TASK INPUTS: Begin
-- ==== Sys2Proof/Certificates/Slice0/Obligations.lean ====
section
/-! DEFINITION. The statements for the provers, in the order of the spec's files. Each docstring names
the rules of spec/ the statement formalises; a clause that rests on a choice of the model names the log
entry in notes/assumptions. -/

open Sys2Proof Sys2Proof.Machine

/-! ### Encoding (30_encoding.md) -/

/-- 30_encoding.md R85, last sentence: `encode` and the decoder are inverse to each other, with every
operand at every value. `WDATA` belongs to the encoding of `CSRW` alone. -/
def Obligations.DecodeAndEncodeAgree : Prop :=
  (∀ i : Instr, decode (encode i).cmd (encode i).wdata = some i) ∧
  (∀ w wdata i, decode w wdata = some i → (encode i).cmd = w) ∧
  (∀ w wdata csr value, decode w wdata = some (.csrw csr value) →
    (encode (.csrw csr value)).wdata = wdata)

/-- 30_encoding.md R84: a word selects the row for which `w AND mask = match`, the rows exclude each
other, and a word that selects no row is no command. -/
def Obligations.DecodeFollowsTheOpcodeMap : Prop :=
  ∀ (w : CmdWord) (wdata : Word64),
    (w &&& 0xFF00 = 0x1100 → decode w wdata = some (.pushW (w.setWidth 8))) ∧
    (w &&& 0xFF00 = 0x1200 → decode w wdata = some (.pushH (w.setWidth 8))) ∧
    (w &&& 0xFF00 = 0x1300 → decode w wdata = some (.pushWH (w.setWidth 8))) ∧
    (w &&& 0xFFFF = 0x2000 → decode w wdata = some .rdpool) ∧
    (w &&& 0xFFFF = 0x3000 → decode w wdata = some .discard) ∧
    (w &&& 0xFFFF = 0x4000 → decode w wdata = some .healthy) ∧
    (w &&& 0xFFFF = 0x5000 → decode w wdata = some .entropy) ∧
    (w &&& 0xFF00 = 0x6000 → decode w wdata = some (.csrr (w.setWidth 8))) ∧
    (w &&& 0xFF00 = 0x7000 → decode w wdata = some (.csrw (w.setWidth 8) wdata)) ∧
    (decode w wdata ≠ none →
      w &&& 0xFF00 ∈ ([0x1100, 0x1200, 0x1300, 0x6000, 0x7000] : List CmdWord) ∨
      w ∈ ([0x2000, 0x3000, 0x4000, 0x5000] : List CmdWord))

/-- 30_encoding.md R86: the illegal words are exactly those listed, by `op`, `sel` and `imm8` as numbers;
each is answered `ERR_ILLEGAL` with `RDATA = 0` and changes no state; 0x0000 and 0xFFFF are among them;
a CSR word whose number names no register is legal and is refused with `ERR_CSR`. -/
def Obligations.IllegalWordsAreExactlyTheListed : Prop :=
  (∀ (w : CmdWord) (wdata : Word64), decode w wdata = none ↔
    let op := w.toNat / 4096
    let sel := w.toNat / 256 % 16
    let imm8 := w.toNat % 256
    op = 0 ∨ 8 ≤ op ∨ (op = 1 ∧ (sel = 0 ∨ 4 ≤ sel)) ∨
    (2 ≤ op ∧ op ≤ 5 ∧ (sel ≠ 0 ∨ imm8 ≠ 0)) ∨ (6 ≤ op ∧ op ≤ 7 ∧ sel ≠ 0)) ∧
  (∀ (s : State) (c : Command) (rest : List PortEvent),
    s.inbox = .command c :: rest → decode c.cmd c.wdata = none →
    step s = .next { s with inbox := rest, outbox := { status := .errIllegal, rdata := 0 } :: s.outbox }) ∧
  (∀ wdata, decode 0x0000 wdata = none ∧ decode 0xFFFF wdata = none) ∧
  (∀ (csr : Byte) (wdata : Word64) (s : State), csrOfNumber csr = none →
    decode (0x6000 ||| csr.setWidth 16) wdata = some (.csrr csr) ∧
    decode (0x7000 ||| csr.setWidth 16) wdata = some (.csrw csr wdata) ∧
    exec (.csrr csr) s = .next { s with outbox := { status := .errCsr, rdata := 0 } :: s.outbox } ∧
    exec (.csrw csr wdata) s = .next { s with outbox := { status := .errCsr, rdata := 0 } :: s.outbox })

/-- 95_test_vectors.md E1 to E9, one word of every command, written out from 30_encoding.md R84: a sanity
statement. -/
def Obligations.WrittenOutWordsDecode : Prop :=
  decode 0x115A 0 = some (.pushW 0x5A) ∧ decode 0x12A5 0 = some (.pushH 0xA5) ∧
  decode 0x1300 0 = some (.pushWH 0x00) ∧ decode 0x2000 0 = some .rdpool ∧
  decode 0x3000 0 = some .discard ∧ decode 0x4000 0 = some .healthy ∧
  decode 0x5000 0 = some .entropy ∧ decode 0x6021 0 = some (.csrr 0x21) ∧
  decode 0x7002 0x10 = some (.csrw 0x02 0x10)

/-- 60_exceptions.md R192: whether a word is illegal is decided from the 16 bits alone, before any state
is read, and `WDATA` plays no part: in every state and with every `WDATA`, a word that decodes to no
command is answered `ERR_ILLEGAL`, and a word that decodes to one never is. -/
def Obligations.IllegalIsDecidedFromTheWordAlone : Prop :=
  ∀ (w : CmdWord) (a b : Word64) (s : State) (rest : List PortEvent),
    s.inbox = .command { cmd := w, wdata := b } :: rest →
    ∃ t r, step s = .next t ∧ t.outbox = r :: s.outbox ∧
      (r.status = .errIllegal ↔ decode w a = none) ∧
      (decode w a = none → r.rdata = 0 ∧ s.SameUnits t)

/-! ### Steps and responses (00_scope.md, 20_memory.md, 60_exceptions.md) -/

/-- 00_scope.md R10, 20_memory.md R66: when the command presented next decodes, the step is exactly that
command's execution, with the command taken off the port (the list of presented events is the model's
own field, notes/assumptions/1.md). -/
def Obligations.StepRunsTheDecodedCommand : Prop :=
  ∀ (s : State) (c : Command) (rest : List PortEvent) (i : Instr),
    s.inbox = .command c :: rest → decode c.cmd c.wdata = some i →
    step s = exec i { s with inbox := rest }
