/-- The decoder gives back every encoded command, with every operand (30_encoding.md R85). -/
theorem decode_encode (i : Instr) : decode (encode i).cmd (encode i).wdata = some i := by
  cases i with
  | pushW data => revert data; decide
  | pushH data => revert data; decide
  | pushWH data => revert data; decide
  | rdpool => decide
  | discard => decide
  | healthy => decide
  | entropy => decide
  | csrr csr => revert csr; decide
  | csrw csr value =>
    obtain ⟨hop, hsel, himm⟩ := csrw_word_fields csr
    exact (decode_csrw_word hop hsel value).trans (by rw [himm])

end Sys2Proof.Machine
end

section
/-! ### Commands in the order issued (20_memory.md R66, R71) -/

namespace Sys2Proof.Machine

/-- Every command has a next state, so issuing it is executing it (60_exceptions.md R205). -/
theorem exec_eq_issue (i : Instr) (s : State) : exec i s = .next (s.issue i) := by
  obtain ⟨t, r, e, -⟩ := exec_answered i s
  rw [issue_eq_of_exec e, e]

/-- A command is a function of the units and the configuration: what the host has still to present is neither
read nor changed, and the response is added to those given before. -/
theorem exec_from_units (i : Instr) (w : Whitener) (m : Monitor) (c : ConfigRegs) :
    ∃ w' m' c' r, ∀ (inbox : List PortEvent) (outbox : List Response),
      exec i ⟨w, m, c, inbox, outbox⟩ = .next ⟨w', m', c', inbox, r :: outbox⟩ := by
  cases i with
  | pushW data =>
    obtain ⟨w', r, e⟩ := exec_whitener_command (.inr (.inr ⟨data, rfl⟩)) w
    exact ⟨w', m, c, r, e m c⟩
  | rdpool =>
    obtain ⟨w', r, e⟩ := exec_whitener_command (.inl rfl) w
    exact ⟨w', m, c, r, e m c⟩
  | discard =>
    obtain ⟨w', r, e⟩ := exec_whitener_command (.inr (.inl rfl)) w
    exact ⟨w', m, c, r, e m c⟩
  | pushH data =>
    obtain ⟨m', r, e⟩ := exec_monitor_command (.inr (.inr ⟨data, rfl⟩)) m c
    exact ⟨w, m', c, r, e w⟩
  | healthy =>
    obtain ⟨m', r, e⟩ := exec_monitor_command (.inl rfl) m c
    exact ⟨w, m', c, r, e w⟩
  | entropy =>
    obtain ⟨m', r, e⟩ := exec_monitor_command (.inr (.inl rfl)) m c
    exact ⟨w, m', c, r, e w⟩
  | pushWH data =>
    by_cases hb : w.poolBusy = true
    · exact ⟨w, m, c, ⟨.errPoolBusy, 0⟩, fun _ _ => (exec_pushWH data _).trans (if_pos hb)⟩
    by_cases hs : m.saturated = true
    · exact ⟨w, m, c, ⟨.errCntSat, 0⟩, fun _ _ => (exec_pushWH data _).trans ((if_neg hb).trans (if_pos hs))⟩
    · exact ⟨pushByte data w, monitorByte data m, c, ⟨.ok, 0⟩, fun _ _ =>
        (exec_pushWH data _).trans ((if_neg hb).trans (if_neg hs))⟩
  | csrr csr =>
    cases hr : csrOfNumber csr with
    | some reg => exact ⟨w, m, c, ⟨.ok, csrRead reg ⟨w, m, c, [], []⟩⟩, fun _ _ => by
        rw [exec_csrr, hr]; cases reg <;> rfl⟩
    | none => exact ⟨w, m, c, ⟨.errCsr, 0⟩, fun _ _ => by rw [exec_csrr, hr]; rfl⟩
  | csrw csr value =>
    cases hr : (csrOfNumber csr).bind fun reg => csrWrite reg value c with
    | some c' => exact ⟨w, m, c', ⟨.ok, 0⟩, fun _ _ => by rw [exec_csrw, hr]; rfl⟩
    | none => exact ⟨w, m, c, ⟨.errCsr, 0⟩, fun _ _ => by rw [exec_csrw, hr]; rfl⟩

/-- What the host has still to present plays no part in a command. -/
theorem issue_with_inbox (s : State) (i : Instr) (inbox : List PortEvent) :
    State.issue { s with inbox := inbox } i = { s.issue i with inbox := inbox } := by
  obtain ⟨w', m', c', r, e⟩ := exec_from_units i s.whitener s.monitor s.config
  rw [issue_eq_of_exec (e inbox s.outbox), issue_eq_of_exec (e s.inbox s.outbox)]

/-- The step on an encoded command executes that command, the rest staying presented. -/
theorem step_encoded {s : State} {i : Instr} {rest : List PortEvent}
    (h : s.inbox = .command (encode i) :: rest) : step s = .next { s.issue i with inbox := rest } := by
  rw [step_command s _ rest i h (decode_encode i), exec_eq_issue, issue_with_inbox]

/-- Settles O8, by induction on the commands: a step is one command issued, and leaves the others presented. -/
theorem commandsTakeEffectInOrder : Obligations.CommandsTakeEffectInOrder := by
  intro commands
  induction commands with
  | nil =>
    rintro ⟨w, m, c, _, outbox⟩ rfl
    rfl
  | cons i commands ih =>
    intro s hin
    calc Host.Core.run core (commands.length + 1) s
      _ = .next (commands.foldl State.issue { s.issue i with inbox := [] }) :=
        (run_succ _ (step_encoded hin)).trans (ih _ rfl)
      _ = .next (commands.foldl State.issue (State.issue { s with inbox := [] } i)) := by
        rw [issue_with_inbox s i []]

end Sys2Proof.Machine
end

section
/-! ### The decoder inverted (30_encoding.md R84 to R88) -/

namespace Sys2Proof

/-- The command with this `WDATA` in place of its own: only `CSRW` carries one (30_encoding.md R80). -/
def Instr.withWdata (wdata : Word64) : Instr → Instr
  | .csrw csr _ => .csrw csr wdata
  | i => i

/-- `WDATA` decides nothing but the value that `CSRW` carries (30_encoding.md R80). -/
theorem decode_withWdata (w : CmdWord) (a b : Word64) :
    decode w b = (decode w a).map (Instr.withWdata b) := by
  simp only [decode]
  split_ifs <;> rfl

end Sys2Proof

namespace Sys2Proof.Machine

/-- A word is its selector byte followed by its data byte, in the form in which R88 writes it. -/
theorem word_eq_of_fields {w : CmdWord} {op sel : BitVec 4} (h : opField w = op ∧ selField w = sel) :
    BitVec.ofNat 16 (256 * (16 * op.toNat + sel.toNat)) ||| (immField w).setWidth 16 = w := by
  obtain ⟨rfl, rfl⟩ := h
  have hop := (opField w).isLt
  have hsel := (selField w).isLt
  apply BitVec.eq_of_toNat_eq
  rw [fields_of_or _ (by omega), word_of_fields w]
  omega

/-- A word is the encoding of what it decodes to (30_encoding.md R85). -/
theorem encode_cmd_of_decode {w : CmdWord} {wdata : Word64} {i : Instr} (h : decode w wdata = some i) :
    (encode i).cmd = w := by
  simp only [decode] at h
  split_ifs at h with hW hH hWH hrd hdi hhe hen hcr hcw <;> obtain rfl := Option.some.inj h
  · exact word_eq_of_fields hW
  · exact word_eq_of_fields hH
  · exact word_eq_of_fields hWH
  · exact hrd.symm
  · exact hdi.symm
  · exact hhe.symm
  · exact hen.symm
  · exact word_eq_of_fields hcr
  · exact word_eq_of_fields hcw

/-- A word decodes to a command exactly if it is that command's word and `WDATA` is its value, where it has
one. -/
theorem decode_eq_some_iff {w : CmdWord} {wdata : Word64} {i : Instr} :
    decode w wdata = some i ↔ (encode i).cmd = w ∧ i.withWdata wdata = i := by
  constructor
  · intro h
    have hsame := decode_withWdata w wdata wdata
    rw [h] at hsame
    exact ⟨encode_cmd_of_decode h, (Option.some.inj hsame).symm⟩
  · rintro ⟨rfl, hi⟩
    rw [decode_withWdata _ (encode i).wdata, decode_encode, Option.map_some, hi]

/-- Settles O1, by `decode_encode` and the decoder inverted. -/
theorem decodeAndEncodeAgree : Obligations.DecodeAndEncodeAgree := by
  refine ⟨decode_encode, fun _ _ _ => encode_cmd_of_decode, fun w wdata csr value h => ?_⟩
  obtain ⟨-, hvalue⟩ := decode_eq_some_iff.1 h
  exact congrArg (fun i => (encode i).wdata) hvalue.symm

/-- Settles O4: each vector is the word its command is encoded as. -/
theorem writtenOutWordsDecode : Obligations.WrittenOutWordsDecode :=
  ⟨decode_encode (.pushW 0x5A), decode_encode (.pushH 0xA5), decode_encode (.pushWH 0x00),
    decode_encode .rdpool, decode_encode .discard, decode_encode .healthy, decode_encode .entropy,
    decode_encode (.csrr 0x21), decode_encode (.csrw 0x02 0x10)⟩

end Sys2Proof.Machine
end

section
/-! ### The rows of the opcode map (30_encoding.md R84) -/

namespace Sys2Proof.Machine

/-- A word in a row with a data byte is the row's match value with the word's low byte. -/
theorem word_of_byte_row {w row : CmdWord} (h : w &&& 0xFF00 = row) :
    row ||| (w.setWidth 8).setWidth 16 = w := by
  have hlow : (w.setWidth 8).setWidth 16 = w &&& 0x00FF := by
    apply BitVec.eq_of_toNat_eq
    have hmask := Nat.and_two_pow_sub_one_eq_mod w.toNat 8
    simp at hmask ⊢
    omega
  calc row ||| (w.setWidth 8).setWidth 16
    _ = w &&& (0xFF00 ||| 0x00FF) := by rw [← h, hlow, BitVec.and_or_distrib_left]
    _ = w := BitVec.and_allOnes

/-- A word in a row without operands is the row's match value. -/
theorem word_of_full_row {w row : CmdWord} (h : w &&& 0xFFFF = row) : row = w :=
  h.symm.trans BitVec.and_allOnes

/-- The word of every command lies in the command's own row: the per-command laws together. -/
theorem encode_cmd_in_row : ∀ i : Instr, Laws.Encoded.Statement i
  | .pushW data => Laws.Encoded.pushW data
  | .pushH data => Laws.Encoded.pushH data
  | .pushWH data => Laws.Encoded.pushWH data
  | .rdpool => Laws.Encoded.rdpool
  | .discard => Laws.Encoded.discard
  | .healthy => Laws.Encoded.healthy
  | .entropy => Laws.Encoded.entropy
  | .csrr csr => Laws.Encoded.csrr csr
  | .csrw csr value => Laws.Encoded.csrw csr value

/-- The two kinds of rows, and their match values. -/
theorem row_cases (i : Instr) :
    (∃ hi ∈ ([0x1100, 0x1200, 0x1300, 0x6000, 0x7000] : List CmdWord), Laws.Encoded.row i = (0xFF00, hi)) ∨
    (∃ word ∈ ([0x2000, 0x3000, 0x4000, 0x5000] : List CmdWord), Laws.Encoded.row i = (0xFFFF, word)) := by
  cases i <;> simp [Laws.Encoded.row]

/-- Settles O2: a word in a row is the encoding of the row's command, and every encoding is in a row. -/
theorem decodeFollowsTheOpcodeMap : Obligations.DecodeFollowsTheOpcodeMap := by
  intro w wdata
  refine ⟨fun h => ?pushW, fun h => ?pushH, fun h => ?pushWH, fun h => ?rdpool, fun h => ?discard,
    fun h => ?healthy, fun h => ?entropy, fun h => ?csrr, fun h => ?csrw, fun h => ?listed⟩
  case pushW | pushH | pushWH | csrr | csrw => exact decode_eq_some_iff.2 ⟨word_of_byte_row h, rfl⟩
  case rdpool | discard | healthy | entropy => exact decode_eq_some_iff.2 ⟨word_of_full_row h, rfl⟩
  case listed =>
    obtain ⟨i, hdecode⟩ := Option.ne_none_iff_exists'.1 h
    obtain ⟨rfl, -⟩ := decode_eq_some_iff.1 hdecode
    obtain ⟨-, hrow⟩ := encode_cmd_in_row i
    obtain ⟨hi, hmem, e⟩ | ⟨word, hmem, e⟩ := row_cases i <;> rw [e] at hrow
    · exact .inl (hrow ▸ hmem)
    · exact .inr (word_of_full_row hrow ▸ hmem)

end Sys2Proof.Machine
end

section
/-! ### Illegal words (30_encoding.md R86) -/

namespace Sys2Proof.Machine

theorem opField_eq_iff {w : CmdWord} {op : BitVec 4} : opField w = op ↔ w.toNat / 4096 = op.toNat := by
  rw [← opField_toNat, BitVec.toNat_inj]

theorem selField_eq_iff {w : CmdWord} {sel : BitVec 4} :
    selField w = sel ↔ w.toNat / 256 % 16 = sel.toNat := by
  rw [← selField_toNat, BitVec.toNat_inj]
TASK INPUTS: End
WORK INSTRUCTIONS
Reproduce exactly the entries above, limited to the lines from the one with "theorem decode_encode (i" through the one with "read nor changed, and", both included.

WRITTEN RESPONSE
theorem decode_encode (i : Instr) : decode (encode i).cmd (encode i).wdata = some i := by
  cases i with
  | pushW data => revert data; decide
  | pushH data => revert data; decide
  | pushWH data => revert data; decide
  | rdpool => decide
  | discard => decide
  | healthy => decide
  | entropy => decide
  | csrr csr => revert csr; decide
  | csrw csr value =>
    obtain ⟨hop, hsel, himm⟩ := csrw_word_fields csr
    exact (decode_csrw_word hop hsel value).trans (by rw [himm])

end Sys2Proof.Machine
end

section
/-! ### Commands in the order issued (20_memory.md R66, R71) -/

namespace Sys2Proof.Machine

/-- Every command has a next state, so issuing it is executing it (60_exceptions.md R205). -/
theorem exec_eq_issue (i : Instr) (s : State) : exec i s = .next (s.issue i) := by
  obtain ⟨t, r, e, -⟩ := exec_answered i s
  rw [issue_eq_of_exec e, e]

/-- A command is a function of the units and the configuration: what the host has still to present is neither
read nor changed, and the response is added to those given before. -/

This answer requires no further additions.